- **PROBLEM**
In the data, find each line where the word "cable" appears and list that line.

(Saved entries)
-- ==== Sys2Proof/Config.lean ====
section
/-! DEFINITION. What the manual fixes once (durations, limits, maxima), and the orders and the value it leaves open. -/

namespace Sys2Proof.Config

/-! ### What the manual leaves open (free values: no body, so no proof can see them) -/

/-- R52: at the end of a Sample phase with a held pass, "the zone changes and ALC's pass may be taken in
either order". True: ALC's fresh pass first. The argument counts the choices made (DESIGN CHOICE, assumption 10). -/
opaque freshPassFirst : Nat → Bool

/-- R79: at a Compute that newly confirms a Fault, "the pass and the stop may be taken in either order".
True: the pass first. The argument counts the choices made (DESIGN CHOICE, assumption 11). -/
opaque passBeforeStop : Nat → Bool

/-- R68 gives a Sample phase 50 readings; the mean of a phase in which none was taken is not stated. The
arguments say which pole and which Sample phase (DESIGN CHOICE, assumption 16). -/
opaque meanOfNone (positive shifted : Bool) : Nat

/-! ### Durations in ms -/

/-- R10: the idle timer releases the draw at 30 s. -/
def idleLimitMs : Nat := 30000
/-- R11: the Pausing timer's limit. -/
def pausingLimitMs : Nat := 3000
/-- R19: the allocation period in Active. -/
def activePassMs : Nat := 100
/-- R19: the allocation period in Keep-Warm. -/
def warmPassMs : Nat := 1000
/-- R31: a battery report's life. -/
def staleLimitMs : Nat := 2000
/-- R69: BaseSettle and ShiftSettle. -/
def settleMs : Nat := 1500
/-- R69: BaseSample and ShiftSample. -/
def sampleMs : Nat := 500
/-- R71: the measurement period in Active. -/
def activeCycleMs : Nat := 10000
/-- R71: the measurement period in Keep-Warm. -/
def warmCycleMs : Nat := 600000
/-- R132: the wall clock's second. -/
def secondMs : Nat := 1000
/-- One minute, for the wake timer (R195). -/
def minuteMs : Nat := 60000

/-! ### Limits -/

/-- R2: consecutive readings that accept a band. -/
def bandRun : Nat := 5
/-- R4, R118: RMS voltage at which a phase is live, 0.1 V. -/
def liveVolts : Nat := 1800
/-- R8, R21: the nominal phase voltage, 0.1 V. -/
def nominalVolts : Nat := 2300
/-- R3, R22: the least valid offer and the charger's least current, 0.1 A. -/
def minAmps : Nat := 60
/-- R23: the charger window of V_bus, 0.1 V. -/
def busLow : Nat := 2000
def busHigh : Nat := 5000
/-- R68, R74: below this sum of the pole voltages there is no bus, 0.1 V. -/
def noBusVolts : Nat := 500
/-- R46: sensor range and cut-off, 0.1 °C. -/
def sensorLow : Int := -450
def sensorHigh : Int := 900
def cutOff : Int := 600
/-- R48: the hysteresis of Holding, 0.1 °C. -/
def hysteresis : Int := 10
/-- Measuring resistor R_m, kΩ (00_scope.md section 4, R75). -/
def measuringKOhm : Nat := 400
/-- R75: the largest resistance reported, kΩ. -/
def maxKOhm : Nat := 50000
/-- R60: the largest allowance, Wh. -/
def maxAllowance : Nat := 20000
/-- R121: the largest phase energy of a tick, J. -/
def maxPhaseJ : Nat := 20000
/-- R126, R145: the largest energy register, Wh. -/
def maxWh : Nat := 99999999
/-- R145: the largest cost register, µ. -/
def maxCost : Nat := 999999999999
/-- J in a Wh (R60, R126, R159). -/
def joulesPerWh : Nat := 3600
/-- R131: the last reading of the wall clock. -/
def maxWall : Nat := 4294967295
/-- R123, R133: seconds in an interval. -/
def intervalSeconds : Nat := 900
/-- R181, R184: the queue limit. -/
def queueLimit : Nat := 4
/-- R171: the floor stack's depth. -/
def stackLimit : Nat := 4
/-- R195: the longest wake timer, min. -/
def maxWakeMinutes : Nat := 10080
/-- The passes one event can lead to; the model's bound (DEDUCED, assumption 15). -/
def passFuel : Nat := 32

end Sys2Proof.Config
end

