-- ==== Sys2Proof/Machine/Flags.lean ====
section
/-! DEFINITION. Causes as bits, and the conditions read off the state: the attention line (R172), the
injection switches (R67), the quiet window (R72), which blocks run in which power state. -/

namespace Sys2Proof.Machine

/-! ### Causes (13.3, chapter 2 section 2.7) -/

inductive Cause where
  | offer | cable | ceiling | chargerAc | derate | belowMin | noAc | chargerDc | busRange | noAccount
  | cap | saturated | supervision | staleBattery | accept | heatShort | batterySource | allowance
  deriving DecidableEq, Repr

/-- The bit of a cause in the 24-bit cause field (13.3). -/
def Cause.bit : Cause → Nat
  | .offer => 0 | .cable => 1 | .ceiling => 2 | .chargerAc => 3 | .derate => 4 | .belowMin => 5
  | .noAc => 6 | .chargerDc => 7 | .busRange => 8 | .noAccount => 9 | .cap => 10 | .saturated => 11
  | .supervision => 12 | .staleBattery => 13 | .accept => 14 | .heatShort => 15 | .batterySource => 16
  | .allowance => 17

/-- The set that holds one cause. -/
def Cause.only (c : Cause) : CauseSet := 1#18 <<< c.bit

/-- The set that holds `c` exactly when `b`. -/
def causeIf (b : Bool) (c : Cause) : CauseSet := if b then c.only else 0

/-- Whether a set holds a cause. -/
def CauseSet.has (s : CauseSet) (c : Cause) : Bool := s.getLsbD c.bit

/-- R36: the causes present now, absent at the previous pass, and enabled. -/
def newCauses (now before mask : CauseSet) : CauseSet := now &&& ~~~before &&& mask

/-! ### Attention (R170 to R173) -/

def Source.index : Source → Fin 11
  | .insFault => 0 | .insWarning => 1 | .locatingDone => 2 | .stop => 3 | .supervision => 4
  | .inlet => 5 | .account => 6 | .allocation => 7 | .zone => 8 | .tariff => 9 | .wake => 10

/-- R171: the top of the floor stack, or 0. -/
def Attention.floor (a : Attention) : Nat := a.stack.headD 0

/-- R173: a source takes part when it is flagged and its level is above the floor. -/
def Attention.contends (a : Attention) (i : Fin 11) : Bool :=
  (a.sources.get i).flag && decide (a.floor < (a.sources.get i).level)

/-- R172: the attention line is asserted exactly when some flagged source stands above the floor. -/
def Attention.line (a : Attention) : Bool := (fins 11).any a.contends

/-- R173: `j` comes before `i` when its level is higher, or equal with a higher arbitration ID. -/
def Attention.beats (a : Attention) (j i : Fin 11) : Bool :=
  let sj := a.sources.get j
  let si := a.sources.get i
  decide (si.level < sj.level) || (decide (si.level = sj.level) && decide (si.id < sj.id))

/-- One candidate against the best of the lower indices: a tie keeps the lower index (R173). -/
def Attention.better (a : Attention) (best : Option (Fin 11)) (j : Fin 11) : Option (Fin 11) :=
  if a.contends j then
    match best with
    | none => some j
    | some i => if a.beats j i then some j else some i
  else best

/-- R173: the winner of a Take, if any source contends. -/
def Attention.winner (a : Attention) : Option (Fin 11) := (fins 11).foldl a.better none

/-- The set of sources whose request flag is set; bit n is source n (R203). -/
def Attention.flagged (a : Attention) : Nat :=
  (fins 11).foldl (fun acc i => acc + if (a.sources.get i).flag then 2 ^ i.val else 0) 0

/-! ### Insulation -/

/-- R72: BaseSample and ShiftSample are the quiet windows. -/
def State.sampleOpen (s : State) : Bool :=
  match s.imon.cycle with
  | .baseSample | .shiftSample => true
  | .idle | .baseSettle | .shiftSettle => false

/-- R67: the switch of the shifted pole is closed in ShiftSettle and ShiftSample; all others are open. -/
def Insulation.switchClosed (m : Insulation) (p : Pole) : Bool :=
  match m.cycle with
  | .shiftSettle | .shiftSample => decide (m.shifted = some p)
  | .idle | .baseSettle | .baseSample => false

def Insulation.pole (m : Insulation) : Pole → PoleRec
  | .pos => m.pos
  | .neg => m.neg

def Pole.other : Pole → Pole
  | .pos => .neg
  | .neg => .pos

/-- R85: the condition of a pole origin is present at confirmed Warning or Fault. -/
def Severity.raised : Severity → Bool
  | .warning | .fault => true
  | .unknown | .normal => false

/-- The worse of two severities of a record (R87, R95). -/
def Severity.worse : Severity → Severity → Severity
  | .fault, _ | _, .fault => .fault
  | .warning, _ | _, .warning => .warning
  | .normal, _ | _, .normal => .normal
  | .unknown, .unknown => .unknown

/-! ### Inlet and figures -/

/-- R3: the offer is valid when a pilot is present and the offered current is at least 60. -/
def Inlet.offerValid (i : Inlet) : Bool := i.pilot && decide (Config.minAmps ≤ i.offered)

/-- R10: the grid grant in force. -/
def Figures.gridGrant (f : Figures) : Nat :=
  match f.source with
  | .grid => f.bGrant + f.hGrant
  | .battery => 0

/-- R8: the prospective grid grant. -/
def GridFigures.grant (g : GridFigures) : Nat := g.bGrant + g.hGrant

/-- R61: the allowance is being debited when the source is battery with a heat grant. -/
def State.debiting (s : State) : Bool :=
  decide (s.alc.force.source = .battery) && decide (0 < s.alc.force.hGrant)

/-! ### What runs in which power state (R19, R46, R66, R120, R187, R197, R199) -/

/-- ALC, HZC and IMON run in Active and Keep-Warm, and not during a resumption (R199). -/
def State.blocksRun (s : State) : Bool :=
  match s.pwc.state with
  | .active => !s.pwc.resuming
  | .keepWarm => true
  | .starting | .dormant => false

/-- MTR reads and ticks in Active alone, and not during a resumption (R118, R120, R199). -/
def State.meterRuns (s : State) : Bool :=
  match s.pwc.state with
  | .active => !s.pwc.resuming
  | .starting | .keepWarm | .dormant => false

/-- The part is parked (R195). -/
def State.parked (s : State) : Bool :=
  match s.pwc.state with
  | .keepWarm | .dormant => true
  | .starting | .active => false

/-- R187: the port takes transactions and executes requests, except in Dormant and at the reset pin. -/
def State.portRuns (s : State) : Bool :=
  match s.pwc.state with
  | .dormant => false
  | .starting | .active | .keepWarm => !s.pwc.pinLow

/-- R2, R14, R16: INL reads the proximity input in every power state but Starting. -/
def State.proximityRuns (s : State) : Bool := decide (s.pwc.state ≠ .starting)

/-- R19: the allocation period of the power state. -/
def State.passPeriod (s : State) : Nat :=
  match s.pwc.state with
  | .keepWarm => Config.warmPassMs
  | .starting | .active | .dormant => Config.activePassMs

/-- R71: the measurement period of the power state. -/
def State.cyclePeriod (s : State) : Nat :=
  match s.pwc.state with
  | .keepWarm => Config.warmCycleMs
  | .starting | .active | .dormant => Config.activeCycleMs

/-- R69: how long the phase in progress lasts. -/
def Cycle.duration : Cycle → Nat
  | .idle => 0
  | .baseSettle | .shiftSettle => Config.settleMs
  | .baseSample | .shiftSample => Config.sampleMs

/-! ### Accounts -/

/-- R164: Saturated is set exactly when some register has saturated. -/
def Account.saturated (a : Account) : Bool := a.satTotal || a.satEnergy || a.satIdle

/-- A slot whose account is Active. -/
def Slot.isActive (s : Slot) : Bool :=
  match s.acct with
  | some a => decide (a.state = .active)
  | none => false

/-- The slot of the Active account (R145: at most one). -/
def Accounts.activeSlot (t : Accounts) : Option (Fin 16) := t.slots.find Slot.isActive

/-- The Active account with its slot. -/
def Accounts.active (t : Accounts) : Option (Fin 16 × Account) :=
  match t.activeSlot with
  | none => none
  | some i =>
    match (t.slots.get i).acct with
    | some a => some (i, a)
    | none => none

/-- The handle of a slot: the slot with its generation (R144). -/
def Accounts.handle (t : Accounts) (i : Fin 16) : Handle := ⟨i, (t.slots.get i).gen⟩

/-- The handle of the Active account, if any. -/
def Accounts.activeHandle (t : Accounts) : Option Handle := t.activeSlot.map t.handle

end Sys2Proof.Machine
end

- **TASK ANSWER**
  | offer | cable | ceiling | chargerAc | derate | belowMin | noAc | chargerDc | busRange | noAccount
  | .offer => 0 | .cable => 1 | .ceiling => 2 | .chargerAc => 3 | .derate => 4 | .belowMin => 5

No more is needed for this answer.